What you ask and what you suppose matches something I've seen elsewhere. But I can not reproduce it here, because they are not mainstream sites. I can only remind you of the divergence theorem, the differential version of Gauss's theorem. In an electromagnetic wave propagating in a vacuum, ##\vec{E}## have divergence equal to zero. And it can not have divergence other than zero without violating Maxwell's equations. ##\vec{E}## corresponds to free charge. That means that no free charge can be involved in the propagation. You look for reasons to admit that there is some charge involved in the propagation. Analyzing only ##\vec{E}## you will never find the reasons. It is all I can say.

## 1. What are electromagnetic waves?

Electromagnetic waves are a type of wave that is created by the oscillation of electric and magnetic fields. They are characterized by their ability to travel through a vacuum, and their properties include wavelength, frequency, and amplitude.

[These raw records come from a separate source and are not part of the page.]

-- ==== Sys2Proof/Tests/Slice0.lean ====
section
/-! SUPPORT. Tests: the assembler's checks, words of 30_encoding.md R93 and 95_test_vectors.md, one step of each
command, and for each statement with hypotheses a theorem that some concrete state and operands meet them. -/

namespace Sys2Proof.Tests

open Sys2Proof Sys2Proof.Machine

/-! ## The assembler's checks (30_encoding.md R90): each refuses an ill-formed line -/

theorem test_channel_above_255_is_refused :
    AsmCommand.wellFormed ⟨.build, [255, 255, 255]⟩ = true ∧ AsmCommand.wellFormed ⟨.build, [256, 0, 0]⟩ = false
      ∧ AsmCommand.wellFormed ⟨.plot, [0, 0, 0, 0, 256]⟩ = false := by decide

theorem test_coordinate_above_65535_is_refused :
    AsmCommand.wellFormed ⟨.sample, [65535, 65535]⟩ = true ∧ AsmCommand.wellFormed ⟨.sample, [65536, 0]⟩ = false
      ∧ AsmCommand.wellFormed ⟨.plots, [0, 65536, 0, 0, 0]⟩ = false := by decide

theorem test_level_above_15_is_refused :
    AsmCommand.wellFormed ⟨.romrd, [15]⟩ = true ∧ AsmCommand.wellFormed ⟨.romrd, [16]⟩ = false := by decide

theorem test_missing_operand_is_refused :
    AsmCommand.wellFormed ⟨.build, [1, 2]⟩ = false ∧ AsmCommand.wellFormed ⟨.sample, []⟩ = false := by decide

theorem test_extra_operand_is_refused :
    AsmCommand.wellFormed ⟨.romrd, [1, 2]⟩ = false ∧ AsmCommand.wellFormed ⟨.build, [1, 2, 3, 4]⟩ = false := by decide

/-! ## Words written out from 30_encoding.md R80: `Y`, `X`, `R`, `G`, `B`, `RSV`, `OP` -/

/-- `BUILD 200, 50, 50` (R93). -/
theorem test_decode_build :
    decode 0b0000000000000000_0000000000000000_11001000_00110010_00110010_00000_000
      = .command (.build 200 50 50) := by decide

/-- `PLOT 5, 3, 200, 50, 50` (R93). -/
theorem test_decode_plot :
    decode 0b0000000000000011_0000000000000101_11001000_00110010_00110010_00000_001
      = .command (.plot 5 3 200 50 50) := by decide

/-- `PLOTS 5, 3, 200, 50, 50` (R93). -/
theorem test_decode_plots :
    decode 0b0000000000000011_0000000000000101_11001000_00110010_00110010_00000_010
      = .command (.plots 5 3 200 50 50) := by decide

/-- `SAMPLE 6, 1` (R93). -/
theorem test_decode_sample :
    decode 0b0000000000000001_0000000000000110_00000000_00000000_00000000_00000_011
      = .command (.sample 6 1) := by decide

/-- `ROMRD 6` (R93). -/
theorem test_decode_romrd :
    decode 0b0000000000000000_0000000000000000_00000000_00000000_00000110_00000_100
      = .command (.romrd 6) := by decide

/-- Each operand in its own field, all five different. -/
theorem test_decode_fields_apart :
    decode 0x1122334455667701 = .command (.plot 0x3344 0x1122 0x55 0x66 0x77) := by decide

/-- V3.6 to V3.12 of 95_test_vectors.md. -/
theorem test_decode_ignored_and_rejected :
    decode 0x000000000000F604 = .command (.romrd 6) ∧ decode 0xFFFFFFFF00000000 = .command (.build 0 0 0)
      ∧ decode 0x0000000000000005 = .illegalOp ∧ decode 0x0000000000000007 = .illegalOp
      ∧ decode 0x00000000000000FF = .illegalOp ∧ decode 0x0000000000000008 = .rsvNonzero
      ∧ decode 0x0000000000000083 = .rsvNonzero := by decide

/-- A table row's word has `nbits` bits of its number, zeros above (spec/opcode_table.json). -/
theorem test_decode_table_word :
    decodeTableWord 8 0x04 = some (.romrd 0) ∧ decodeTableWord 64 0x0000000000000604 = some (.romrd 6)
      ∧ decodeTableWord 64 0x05 = none := by decide

/-- Lines of P1 (95_test_vectors.md) through the assembler. -/
theorem test_parse_lines :
    parseLine "build 200, 0x32, 50 ; OP=0".toList = some (.send 0x00000000C8323200)
      ∧ parseLine "RD STATUS".toList = some (.read 0)
      ∧ parseLine "RAW 0x0000000000000005".toList = some (.send 0x0000000000000005)
      ∧ parseLine "BUILD 256, 0, 0".toList = none := by decide

/-! ## The ROM and the datapath under the fixture `EX_ROM` (95_test_vectors.md) -/

/-- The densities and population counts of the fixture's table, and its legality. -/
theorem test_exRom :
    exRom.toList.map tileDensity = [0, 1, 2, 3, 4, 5, 6, 7, 8, 9, 10, 11, 12, 13, 14, 16]
      ∧ popcount (romAt exRom 15) = 32 ∧ popcount (romAt exRom 6) = 12 ∧ romLegal true exRom = true := by decide

/-- V1.3, V1.8, V1.10: the high branch. -/
theorem test_build_high :
    build exRom 200 50 50 = ⟨⟨0x00440055, 0x00440055, 0xFFFFFFFF, 0x77AADDAA⟩, 0xC, true⟩
      ∧ build exRom 136 0 0 = ⟨⟨0x00000000, 0x00000000, 0xFFFFFFFF, 0x11004400⟩, 0xC, true⟩
      ∧ build exRom 143 144 151 = ⟨⟨0xFFFFFFFF, 0xEEFFBBFF, 0xEEFFBBFF, 0x55004400⟩, 0xF, true⟩ := by decide

/-- V1.18, V1.21, V1.4: the low branch. -/
theorem test_build_low :
    build exRom 100 20 60 = ⟨⟨0x8855AA55, 0x00440011, 0xAAFFAAFF, 0x00000000⟩, 0x4, false⟩
      ∧ build exRom 8 16 24 = ⟨⟨0x00440055, 0x00440011, 0x00000011, 0x00000000⟩, 0x0, false⟩
      ∧ build exRom 127 127 127 = ⟨⟨0xFFFFFFFF, 0xFFFFFFFF, 0xFFFFFFFF, 0x00000000⟩, 0x7, false⟩ := by decide

/-- V2.2 to V2.6, V2.9, V2.13: the near-black fallback and its edges. -/
theorem test_palette_index :
    paletteIndex false 32 32 32 = 0x8 ∧ paletteIndex false 63 63 63 = 0x8 ∧ paletteIndex false 31 40 40 = 0x0
      ∧ paletteIndex false 32 32 31 = 0x0 ∧ paletteIndex false 0 64 63 = 0x2
      ∧ paletteIndex true 255 128 127 = 0xE := by decide

/-- V5.2, the grid of (180,90,45), rows `y = 0` and `y = 1`. -/
theorem test_compose :
    (List.range 4).map (fun x => compose (build exRom 180 90 45).brush (BitVec.ofNat 16 x) 0) = [0x7, 0x4, 0x7, 0xC]
      ∧ (List.range 4).map (fun x => compose (build exRom 180 90 45).brush (BitVec.ofNat 16 x) 1)
        = [0xC, 0x6, 0xC, 0x6] := by decide

/-- V6. -/
theorem test_offset :
    fbOffset 80 5 3 = 240 ∧ subPosition 5 = 5 ∧ fbOffset 80 639 479 = 38399 ∧ subPosition 639 = 7
      ∧ fbOffset 80 8 1 = 81 ∧ fbOffset 65535 65535 65535 = 4294844416 := by decide

/-- V8: two writes to one byte, then the first cleared. -/
theorem test_merge :
    bytesAt (fbMerge (fbMerge ⟨[], [], [], []⟩ 160 3 0xF) 160 4 0xC) 160 = ⟨0x10, 0x10, 0x18, 0x18⟩
      ∧ bytesAt (fbMerge (fbMerge (fbMerge ⟨[], [], [], []⟩ 160 3 0xF) 160 4 0xC) 160 3 0x0) 160
        = ⟨0x00, 0x00, 0x08, 0x08⟩ := by decide

/-! ## One step of each command -/

/-- A block out of reset that waits for a command. -/
def ready : State := { State.reset with boot := .running }

/-- The same block with its host presenting a word. -/
def presenting (w : CommandWord) : State := ready.present w

/-- A block that holds the brush of V1.3. -/
def brushed : State :=
  { ready with
    brush := ⟨0x00440055, 0x00440055, 0xFFFFFFFF, 0x77AADDAA⟩
    bidx := 0xC
    status := { Status.reset with bvalid := true, high := true } }

/-- A block whose framebuffer does not take the write yet. -/
def notReady : State := { ready with inputs := { StepInput.quiet with fbReady := false } }

/-- A write request in the display area. -/
def someRequest : FbRequest := { offset := 240, bit := 5, pixel := 0xC, oob := false }

/-- A block in `FBWAIT`. -/
def waiting (rdy : Bool) (next : List StepInput) : State :=
  { ready with
    phase := .fbwait someRequest
    inputs := { StepInput.quiet with fbReady := rdy }
    script := next }

/-- A field of the next state, where there is one. -/
def after {α : Type} (o : Host.Outcome State Fault Refusal) (f : State → α) : Option α :=
  match o with
  | .next t => some (f t)
  | .fault _ => none
  | .refused _ => none

/-- V4.3. -/
theorem test_step_build :
    after (step (ready.withFetchWord 64 0x00000000C8323200)) (fun t => (t.status.pack, t.bidx))
      = some (0x00000003, 0xC) := by decide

## 2. How do electromagnetic waves differ from other types of waves?

Electromagnetic waves differ from other types of waves in that they do not require a medium to travel through. This means they can travel through empty space, unlike sound waves which require a medium such as air or water to propagate.

## 3. What are the types of electromagnetic waves?

The types of electromagnetic waves, in order of increasing frequency and decreasing wavelength, are: radio waves, microwaves, infrared radiation, visible light, ultraviolet radiation, X-rays, and gamma rays.

## 4. How are electromagnetic waves used in everyday life?

Electromagnetic waves have many practical applications in our daily lives. For example, radio waves are used for communication, microwaves are used for cooking, infrared radiation is used in remote controls and thermal imaging, and visible light is used for vision.

## 5. What are the potential dangers of electromagnetic waves?

While electromagnetic waves are essential for many everyday functions, they can also have potential dangers. Exposure to high levels of electromagnetic radiation, such as X-rays and gamma rays, can be harmful to living organisms and can cause damage to cells and DNA. It is important to take necessary precautions and follow safety guidelines when working with or near sources of electromagnetic radiation.